Task description: Between the line containing "Obligations.ContractKeepsStatusInSubset := by" and the line containing "rw [takeDraw_fixed s d ds hd]" lies a run of lines; give that run again exactly, with both of those lines, and nothing else from the entries below.

(Collected data)
○ ○ ○ ○ ○ ○ ○

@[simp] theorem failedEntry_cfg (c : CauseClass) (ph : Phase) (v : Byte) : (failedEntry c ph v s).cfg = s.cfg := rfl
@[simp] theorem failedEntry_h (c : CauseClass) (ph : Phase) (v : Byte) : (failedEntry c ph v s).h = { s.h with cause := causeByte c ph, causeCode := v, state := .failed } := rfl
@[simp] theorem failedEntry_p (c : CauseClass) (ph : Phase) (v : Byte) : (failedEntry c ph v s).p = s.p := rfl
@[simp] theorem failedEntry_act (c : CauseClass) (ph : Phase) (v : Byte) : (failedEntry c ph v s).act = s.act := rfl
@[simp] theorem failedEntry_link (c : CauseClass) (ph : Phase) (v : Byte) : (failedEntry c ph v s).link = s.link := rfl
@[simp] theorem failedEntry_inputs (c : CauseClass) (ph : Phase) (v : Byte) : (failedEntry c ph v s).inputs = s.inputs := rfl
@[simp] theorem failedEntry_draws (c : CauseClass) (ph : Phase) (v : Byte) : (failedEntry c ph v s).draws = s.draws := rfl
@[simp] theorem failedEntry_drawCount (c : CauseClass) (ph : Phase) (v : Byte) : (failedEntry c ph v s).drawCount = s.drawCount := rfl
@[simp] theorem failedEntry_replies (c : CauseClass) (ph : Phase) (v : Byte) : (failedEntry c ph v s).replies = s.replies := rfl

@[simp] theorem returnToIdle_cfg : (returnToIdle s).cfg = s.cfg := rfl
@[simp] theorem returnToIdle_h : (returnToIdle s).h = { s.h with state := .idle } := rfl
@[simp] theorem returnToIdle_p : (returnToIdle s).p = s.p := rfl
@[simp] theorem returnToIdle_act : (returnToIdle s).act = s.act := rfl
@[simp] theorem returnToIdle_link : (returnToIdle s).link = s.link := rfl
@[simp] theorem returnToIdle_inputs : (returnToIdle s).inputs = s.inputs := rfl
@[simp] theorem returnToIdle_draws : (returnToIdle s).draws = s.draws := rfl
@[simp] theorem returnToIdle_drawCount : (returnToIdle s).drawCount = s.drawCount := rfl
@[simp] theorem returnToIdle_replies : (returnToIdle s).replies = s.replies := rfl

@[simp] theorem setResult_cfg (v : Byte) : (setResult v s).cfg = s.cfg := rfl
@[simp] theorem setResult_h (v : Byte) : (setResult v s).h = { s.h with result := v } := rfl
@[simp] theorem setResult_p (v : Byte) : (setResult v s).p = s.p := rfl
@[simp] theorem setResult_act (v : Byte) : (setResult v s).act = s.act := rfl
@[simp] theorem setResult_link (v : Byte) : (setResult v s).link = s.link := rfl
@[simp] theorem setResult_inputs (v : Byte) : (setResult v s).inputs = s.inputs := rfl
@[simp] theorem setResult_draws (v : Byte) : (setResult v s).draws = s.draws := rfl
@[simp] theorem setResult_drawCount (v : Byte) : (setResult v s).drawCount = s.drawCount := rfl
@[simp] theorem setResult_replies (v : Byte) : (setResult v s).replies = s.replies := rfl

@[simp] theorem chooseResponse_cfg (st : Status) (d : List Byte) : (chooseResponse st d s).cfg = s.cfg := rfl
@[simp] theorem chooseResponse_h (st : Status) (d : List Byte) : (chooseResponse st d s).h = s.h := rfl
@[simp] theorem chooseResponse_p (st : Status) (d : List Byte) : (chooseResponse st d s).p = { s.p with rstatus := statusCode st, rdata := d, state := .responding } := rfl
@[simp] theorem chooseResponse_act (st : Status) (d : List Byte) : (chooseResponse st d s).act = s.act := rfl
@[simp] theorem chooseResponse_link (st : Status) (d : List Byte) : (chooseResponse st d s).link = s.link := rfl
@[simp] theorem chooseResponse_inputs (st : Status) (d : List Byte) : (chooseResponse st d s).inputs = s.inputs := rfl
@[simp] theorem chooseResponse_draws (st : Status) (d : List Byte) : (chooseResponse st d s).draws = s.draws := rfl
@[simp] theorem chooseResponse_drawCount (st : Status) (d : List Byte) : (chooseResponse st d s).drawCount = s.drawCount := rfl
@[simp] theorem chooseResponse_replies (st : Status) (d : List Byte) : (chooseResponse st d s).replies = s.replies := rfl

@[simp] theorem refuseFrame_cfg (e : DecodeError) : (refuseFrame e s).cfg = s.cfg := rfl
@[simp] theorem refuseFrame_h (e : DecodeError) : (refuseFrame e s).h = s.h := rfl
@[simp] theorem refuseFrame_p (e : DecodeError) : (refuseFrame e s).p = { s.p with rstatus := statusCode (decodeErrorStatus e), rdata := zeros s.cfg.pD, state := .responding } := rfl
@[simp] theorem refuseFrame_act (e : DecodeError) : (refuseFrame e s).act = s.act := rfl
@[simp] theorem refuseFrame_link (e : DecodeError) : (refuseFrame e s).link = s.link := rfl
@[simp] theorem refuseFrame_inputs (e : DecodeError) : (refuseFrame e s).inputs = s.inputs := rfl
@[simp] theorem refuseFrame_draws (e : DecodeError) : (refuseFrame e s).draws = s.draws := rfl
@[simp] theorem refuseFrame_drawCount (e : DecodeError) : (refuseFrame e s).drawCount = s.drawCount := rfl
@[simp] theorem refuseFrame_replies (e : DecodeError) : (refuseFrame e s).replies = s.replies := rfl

○ ○ ○ ○ ○ ○ ○

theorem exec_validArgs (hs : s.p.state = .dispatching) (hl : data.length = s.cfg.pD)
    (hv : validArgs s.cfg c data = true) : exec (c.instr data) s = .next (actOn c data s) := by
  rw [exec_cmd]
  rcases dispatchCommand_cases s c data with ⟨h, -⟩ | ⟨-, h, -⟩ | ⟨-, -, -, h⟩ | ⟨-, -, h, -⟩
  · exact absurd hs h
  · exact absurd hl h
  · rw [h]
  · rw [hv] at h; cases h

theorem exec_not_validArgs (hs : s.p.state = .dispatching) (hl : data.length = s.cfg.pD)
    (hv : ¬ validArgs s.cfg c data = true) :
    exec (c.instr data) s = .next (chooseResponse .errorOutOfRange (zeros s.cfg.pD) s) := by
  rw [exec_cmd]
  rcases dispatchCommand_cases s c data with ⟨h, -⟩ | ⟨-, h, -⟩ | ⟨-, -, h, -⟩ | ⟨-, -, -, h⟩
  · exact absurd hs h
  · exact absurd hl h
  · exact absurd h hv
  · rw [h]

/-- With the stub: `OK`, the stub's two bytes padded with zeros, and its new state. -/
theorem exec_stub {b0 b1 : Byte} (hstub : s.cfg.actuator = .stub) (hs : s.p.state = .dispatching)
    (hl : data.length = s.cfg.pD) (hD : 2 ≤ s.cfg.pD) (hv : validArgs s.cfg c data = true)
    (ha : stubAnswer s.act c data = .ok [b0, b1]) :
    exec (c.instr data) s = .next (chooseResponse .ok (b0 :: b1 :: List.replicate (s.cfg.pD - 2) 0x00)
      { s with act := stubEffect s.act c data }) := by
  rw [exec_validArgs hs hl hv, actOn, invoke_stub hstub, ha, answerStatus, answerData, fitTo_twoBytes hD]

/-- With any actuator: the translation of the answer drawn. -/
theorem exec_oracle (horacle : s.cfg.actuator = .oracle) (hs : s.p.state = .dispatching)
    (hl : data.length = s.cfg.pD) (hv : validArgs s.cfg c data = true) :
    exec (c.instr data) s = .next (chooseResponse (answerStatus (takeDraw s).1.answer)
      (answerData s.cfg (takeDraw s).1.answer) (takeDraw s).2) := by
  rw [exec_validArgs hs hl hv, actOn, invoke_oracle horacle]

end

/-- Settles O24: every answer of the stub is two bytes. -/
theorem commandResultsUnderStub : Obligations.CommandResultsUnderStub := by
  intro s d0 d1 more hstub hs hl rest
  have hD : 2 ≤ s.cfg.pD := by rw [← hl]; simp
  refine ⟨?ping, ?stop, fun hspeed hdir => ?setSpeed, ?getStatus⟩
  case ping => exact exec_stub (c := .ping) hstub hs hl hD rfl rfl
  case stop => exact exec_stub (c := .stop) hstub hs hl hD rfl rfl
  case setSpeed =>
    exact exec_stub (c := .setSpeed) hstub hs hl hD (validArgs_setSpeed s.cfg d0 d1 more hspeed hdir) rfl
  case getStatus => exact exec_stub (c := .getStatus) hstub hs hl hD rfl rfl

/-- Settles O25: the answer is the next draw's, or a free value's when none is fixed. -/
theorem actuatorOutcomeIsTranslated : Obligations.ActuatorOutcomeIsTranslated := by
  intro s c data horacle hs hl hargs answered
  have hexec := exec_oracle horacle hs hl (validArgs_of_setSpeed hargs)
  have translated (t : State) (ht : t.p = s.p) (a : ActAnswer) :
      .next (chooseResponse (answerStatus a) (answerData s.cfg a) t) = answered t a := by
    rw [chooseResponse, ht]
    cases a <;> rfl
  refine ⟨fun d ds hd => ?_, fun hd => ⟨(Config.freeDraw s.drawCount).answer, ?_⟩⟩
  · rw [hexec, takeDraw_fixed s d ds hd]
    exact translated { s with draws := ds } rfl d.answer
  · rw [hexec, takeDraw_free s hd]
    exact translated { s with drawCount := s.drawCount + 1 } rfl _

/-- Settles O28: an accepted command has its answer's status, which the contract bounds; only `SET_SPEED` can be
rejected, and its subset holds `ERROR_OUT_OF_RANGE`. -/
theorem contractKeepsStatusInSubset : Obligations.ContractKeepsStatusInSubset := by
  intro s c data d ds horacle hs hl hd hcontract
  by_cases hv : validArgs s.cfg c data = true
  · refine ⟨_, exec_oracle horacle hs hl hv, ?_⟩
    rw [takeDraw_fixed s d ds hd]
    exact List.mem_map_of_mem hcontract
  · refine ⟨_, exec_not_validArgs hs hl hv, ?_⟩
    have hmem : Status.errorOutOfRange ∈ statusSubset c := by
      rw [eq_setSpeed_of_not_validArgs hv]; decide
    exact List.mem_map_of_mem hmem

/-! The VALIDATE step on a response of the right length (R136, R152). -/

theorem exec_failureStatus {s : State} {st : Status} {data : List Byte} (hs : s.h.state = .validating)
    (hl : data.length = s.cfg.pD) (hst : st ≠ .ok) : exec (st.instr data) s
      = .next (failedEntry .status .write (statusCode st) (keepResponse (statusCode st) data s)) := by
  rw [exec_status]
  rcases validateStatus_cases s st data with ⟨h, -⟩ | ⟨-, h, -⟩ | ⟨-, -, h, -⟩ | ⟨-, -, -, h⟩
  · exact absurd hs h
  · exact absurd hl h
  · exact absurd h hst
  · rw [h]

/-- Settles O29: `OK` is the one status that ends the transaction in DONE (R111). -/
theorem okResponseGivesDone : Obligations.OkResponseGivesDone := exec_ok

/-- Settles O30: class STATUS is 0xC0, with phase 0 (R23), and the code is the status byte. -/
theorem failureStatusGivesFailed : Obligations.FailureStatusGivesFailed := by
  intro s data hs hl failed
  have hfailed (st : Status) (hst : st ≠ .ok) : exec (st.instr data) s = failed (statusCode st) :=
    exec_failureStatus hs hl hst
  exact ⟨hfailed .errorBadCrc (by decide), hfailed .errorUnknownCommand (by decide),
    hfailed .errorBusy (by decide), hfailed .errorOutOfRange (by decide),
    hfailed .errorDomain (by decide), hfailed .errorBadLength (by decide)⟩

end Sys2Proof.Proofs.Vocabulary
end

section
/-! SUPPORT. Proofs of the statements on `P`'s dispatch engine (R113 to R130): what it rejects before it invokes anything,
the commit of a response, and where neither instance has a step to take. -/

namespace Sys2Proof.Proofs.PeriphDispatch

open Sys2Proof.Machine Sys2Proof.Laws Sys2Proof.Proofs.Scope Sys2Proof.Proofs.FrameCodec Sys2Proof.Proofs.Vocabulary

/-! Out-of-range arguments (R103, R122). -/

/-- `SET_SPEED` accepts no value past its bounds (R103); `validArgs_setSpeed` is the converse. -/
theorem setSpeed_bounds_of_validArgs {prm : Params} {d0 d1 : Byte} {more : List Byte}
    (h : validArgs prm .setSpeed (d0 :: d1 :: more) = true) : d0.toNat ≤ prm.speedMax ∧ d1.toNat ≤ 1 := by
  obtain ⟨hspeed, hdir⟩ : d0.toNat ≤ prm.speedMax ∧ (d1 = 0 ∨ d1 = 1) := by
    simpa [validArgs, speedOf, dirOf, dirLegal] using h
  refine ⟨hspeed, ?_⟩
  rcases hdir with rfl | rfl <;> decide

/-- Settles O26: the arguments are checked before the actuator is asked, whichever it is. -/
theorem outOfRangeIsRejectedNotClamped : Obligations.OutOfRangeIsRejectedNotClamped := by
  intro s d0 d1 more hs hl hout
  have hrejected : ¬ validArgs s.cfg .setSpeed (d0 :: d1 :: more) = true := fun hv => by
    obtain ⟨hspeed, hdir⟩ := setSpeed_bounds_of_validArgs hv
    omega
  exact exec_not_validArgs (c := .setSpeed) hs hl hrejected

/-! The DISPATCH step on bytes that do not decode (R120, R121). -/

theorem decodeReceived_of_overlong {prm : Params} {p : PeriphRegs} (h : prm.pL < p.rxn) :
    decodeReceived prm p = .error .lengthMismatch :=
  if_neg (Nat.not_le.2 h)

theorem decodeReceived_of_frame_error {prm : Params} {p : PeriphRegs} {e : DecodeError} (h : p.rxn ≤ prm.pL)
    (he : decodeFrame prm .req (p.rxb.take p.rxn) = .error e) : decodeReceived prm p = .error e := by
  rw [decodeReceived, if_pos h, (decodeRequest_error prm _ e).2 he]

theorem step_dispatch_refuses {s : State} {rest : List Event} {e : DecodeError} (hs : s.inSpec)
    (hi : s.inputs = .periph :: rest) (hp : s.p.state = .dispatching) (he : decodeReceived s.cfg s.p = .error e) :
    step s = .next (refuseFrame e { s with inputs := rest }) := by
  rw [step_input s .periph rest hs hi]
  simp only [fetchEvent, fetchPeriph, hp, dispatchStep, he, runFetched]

○ ○ ○ ○ ○ ○ ○

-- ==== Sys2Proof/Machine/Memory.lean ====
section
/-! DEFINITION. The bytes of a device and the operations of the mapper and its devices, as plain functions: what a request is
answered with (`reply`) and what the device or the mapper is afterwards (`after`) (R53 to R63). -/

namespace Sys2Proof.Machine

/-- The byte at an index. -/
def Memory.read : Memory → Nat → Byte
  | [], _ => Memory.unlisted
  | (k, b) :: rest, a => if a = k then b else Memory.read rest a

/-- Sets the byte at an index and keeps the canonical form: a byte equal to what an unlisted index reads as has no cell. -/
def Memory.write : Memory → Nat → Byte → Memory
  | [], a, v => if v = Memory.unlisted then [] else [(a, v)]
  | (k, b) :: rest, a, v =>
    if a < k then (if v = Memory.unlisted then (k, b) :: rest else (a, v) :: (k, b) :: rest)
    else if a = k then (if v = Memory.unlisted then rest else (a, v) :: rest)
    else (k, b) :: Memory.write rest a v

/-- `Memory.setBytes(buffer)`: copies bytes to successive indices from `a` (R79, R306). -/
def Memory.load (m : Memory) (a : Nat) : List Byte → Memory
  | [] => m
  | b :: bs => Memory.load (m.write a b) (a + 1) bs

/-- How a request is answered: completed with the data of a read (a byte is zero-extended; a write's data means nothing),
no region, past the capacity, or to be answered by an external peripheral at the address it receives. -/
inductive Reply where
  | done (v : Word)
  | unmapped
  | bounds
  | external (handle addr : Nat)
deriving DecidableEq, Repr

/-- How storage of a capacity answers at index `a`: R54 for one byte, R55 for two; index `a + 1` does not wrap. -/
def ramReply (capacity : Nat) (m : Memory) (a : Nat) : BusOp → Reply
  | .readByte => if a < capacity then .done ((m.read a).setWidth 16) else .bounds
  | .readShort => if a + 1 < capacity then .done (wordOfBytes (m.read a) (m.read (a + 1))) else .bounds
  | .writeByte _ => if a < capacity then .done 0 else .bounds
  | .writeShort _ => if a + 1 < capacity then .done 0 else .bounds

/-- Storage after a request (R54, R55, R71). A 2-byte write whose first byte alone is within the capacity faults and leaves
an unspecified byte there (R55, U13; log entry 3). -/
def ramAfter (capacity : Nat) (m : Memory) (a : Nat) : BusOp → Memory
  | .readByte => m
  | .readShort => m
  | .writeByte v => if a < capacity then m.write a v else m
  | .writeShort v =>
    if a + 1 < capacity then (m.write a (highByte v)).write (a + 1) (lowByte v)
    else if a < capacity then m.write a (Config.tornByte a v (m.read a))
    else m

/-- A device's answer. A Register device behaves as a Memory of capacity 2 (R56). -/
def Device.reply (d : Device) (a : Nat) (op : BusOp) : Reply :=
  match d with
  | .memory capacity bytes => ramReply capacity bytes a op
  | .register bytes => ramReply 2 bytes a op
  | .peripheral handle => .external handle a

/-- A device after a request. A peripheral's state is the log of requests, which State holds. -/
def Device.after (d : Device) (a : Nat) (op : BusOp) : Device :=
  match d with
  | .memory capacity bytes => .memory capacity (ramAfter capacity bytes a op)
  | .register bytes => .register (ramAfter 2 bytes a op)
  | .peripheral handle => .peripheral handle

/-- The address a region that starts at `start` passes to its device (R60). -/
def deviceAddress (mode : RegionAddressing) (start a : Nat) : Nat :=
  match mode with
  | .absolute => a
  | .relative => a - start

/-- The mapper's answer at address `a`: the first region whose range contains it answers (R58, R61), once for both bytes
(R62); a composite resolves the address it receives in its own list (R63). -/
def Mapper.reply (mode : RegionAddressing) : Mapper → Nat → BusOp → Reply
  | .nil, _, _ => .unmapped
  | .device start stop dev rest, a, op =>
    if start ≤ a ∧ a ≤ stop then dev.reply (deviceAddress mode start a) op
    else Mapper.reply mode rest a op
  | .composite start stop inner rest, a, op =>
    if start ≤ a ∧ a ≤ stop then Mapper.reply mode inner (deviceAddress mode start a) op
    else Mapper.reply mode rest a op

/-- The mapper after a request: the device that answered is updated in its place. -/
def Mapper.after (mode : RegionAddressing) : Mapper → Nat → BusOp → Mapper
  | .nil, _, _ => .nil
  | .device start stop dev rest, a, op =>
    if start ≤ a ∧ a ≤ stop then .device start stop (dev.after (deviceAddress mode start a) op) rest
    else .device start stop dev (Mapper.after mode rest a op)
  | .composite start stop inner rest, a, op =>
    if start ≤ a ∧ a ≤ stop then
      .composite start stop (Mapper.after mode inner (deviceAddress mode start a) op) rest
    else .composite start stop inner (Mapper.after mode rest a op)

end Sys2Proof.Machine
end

○ ○ ○ ○ ○ ○ ○

Output below:
theorem contractKeepsStatusInSubset : Obligations.ContractKeepsStatusInSubset := by
  intro s c data d ds horacle hs hl hd hcontract
  by_cases hv : validArgs s.cfg c data = true
  · refine ⟨_, exec_oracle horacle hs hl hv, ?_⟩
    rw [takeDraw_fixed s d ds hd]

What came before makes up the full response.